Look through the records and copy each line with the string "find" in it.

··········

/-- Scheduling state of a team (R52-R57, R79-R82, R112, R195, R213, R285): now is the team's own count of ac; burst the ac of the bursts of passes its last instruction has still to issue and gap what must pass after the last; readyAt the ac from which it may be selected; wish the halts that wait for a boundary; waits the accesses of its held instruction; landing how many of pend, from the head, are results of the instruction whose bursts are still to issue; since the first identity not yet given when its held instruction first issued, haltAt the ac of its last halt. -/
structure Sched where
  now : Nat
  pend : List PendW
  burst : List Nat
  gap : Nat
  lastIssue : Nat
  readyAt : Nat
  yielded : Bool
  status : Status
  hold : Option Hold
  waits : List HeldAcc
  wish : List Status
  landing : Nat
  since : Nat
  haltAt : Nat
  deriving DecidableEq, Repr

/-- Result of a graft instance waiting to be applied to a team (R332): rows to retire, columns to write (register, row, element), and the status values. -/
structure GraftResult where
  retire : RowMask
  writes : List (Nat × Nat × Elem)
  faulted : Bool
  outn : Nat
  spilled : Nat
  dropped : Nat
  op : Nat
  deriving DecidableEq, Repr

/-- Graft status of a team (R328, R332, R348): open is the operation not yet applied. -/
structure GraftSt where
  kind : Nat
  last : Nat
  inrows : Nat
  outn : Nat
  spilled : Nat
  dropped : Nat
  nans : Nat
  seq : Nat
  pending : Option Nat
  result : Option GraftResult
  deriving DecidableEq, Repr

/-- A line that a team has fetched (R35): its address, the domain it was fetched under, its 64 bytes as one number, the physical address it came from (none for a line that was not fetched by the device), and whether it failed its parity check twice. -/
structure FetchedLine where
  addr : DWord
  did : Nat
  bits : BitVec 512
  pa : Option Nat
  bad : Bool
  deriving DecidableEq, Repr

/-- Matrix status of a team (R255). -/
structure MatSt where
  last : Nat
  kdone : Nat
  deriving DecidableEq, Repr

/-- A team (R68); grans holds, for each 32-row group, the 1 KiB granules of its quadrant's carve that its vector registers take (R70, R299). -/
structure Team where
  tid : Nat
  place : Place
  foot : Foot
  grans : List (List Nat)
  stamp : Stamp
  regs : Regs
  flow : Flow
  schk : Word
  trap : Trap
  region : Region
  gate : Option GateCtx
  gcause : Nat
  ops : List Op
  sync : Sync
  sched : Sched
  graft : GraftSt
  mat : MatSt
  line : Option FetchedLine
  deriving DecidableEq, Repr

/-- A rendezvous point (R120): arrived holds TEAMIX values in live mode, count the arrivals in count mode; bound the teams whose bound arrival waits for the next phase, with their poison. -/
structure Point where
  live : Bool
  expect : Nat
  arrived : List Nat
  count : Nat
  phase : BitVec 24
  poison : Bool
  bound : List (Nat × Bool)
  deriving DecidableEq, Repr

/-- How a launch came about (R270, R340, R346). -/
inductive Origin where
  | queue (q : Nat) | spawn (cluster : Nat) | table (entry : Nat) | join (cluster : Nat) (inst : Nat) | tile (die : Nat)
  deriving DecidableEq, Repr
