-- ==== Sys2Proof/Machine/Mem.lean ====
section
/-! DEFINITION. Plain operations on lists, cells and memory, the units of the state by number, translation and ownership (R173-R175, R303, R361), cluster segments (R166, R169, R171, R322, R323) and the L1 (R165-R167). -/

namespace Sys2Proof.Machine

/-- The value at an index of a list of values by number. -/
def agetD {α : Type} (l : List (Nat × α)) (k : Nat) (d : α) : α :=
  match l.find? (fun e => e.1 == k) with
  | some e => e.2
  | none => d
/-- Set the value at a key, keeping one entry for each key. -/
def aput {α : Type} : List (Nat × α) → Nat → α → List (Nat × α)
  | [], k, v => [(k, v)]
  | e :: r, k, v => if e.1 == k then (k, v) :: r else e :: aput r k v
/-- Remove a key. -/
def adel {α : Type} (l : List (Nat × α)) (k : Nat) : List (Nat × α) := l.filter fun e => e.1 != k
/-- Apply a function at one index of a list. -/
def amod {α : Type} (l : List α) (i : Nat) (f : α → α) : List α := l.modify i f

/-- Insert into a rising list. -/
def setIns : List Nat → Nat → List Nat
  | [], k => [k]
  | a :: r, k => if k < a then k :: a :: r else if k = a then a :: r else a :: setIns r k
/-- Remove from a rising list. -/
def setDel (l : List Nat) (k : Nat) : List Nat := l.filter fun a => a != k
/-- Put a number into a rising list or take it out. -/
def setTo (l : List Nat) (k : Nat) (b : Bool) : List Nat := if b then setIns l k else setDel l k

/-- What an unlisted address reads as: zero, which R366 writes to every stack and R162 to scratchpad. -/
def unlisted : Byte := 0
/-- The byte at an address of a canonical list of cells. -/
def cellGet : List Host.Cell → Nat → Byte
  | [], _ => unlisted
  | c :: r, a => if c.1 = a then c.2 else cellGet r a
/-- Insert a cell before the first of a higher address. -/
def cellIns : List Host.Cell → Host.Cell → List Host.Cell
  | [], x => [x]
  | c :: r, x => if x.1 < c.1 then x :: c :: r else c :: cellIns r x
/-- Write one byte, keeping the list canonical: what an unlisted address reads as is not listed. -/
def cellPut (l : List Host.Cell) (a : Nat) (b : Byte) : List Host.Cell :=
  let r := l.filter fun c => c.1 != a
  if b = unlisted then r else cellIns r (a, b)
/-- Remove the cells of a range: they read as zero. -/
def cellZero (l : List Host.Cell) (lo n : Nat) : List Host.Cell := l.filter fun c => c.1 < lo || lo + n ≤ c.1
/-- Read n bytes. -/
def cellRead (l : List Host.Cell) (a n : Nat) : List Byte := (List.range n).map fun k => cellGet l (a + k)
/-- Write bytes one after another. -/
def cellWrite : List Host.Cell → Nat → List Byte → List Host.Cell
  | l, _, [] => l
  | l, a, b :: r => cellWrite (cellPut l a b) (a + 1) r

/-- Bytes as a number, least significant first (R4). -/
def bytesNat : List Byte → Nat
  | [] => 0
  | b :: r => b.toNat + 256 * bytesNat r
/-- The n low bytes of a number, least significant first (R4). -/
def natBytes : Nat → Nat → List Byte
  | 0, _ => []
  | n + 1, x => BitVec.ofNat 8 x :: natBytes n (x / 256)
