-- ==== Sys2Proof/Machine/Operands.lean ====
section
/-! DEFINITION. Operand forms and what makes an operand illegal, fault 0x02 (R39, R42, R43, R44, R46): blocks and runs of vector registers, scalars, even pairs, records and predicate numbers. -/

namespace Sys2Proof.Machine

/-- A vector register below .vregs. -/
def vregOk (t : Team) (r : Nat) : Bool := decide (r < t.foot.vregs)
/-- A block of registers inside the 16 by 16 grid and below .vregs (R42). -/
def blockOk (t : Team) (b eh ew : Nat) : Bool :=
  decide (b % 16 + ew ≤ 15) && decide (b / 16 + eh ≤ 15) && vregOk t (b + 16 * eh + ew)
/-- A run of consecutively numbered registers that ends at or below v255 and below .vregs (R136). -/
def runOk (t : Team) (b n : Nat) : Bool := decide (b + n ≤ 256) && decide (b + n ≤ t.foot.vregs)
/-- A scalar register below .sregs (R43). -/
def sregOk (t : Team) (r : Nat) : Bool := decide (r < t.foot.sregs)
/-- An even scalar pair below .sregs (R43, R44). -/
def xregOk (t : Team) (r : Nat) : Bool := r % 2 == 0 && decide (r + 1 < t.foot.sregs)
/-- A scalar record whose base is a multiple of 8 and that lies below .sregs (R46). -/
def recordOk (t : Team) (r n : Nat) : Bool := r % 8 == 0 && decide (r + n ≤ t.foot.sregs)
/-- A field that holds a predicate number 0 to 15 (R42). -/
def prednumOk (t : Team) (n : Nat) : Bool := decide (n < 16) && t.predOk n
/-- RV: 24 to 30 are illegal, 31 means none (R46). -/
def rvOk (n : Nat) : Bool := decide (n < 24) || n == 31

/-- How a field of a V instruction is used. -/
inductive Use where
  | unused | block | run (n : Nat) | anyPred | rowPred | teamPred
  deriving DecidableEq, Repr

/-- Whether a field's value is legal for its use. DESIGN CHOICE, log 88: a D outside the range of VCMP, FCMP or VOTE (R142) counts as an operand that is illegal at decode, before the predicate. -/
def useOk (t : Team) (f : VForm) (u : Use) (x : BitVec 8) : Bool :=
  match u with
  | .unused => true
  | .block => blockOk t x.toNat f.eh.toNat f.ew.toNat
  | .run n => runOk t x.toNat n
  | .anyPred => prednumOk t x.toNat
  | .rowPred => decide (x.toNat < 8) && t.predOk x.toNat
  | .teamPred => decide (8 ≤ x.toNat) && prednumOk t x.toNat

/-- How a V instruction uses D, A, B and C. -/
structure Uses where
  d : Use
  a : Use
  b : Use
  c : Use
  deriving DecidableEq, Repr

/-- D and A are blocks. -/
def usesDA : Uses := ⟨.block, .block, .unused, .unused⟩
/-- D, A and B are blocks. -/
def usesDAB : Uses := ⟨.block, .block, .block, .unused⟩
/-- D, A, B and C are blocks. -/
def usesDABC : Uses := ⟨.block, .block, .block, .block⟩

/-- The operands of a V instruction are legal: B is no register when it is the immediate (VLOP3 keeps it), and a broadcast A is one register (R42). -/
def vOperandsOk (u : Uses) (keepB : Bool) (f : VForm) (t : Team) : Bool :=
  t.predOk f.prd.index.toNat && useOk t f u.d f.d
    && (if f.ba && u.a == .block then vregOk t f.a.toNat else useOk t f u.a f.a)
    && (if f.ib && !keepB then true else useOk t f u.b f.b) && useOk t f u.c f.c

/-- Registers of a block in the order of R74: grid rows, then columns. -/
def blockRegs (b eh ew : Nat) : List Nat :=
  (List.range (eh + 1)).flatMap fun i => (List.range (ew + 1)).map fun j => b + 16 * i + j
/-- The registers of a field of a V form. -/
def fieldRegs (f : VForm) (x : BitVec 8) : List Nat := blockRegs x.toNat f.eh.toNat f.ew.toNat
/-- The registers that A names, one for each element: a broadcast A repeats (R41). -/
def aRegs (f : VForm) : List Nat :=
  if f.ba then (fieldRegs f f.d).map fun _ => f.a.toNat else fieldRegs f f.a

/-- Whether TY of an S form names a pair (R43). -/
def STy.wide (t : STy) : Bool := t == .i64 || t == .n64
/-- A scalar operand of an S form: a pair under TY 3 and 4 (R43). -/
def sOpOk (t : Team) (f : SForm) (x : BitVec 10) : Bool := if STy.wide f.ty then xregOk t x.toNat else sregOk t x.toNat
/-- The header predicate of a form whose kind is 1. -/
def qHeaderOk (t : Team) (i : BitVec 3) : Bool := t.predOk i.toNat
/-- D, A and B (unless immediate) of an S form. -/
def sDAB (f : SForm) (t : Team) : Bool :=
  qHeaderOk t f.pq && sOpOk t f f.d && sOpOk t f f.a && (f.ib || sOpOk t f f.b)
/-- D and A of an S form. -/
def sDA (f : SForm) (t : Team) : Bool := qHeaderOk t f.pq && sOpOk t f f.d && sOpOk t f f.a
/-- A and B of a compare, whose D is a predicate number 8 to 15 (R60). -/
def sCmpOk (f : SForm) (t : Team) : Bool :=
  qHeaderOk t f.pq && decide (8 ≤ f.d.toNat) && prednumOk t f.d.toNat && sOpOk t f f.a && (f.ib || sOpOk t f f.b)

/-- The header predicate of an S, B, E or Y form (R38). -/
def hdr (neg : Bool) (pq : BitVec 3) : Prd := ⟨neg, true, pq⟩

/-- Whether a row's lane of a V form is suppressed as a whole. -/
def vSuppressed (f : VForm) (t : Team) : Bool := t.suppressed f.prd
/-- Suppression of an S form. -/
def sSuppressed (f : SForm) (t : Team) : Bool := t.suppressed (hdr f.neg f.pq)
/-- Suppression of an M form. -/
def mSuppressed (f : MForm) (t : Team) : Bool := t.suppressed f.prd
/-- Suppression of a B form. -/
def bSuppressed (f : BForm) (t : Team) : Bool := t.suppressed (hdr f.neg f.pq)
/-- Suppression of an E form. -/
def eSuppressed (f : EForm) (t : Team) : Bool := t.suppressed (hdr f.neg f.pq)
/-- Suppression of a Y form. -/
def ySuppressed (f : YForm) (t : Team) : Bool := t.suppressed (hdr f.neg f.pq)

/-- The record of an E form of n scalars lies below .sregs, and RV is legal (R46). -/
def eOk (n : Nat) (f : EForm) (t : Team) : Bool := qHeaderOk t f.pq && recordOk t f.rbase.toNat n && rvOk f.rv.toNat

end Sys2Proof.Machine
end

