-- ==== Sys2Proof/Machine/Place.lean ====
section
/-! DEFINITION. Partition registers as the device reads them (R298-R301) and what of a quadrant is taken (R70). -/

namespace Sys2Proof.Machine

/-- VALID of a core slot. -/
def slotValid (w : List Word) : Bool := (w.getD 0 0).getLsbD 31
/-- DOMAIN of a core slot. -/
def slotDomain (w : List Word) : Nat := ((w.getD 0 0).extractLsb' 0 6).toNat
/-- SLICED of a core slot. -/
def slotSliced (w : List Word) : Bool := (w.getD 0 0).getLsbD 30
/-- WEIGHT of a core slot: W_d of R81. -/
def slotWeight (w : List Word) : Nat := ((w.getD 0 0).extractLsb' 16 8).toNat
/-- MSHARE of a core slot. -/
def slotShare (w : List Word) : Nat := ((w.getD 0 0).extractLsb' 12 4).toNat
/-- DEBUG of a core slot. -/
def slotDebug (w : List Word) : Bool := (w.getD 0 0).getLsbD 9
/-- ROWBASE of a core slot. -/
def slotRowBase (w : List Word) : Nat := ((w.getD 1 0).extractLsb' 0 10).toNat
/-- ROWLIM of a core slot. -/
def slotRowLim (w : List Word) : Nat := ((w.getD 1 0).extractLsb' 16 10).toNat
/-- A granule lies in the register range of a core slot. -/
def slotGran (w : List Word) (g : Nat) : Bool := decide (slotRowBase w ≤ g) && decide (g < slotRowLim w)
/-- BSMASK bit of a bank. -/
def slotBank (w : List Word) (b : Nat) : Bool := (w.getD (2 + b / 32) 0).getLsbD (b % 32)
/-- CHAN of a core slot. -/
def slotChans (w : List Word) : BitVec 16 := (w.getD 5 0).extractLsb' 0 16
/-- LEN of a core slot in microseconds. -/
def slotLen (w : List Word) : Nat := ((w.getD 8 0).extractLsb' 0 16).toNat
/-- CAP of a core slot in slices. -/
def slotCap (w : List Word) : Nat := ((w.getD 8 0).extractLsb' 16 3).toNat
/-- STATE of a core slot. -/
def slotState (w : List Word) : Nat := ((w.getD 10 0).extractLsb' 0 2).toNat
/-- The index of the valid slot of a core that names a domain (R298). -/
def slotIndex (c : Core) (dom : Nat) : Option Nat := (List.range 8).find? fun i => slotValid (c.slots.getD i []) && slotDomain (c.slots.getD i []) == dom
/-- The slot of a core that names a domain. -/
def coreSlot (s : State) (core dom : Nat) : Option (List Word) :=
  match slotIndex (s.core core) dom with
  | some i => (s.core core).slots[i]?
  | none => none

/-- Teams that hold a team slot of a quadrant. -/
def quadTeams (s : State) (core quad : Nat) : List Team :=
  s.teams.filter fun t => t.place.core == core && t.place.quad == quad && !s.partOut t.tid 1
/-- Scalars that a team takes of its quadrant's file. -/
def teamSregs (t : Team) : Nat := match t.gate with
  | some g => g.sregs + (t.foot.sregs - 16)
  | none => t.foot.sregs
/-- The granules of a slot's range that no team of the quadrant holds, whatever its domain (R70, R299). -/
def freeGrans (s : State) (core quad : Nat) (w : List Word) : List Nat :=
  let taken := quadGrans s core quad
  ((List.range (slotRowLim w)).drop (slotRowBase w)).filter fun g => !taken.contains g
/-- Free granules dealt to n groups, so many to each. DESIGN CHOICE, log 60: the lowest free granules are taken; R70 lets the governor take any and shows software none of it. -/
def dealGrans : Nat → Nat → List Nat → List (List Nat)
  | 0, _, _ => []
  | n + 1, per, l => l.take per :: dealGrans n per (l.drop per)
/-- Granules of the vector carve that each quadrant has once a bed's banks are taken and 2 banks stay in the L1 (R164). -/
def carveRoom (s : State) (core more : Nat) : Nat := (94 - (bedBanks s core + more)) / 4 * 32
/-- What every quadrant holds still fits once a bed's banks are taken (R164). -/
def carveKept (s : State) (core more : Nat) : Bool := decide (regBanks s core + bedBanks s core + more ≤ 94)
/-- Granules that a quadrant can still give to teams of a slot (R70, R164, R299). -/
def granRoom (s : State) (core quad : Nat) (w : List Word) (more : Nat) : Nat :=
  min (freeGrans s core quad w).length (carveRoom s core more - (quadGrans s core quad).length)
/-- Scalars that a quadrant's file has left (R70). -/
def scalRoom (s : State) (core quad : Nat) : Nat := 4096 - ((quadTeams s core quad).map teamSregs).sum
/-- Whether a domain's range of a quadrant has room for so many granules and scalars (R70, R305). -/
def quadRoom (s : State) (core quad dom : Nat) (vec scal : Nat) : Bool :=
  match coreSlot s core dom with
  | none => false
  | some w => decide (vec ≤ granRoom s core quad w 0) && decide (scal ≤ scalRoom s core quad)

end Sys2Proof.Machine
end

··········

= ANSWER TO THIS EXERCISE =
  match l.find? (fun e => e.1 == k) with
def slotIndex (c : Core) (dom : Nat) : Option Nat := (List.range 8).find? fun i => slotValid (c.slots.getD i []) && slotDomain (c.slots.getD i []) == dom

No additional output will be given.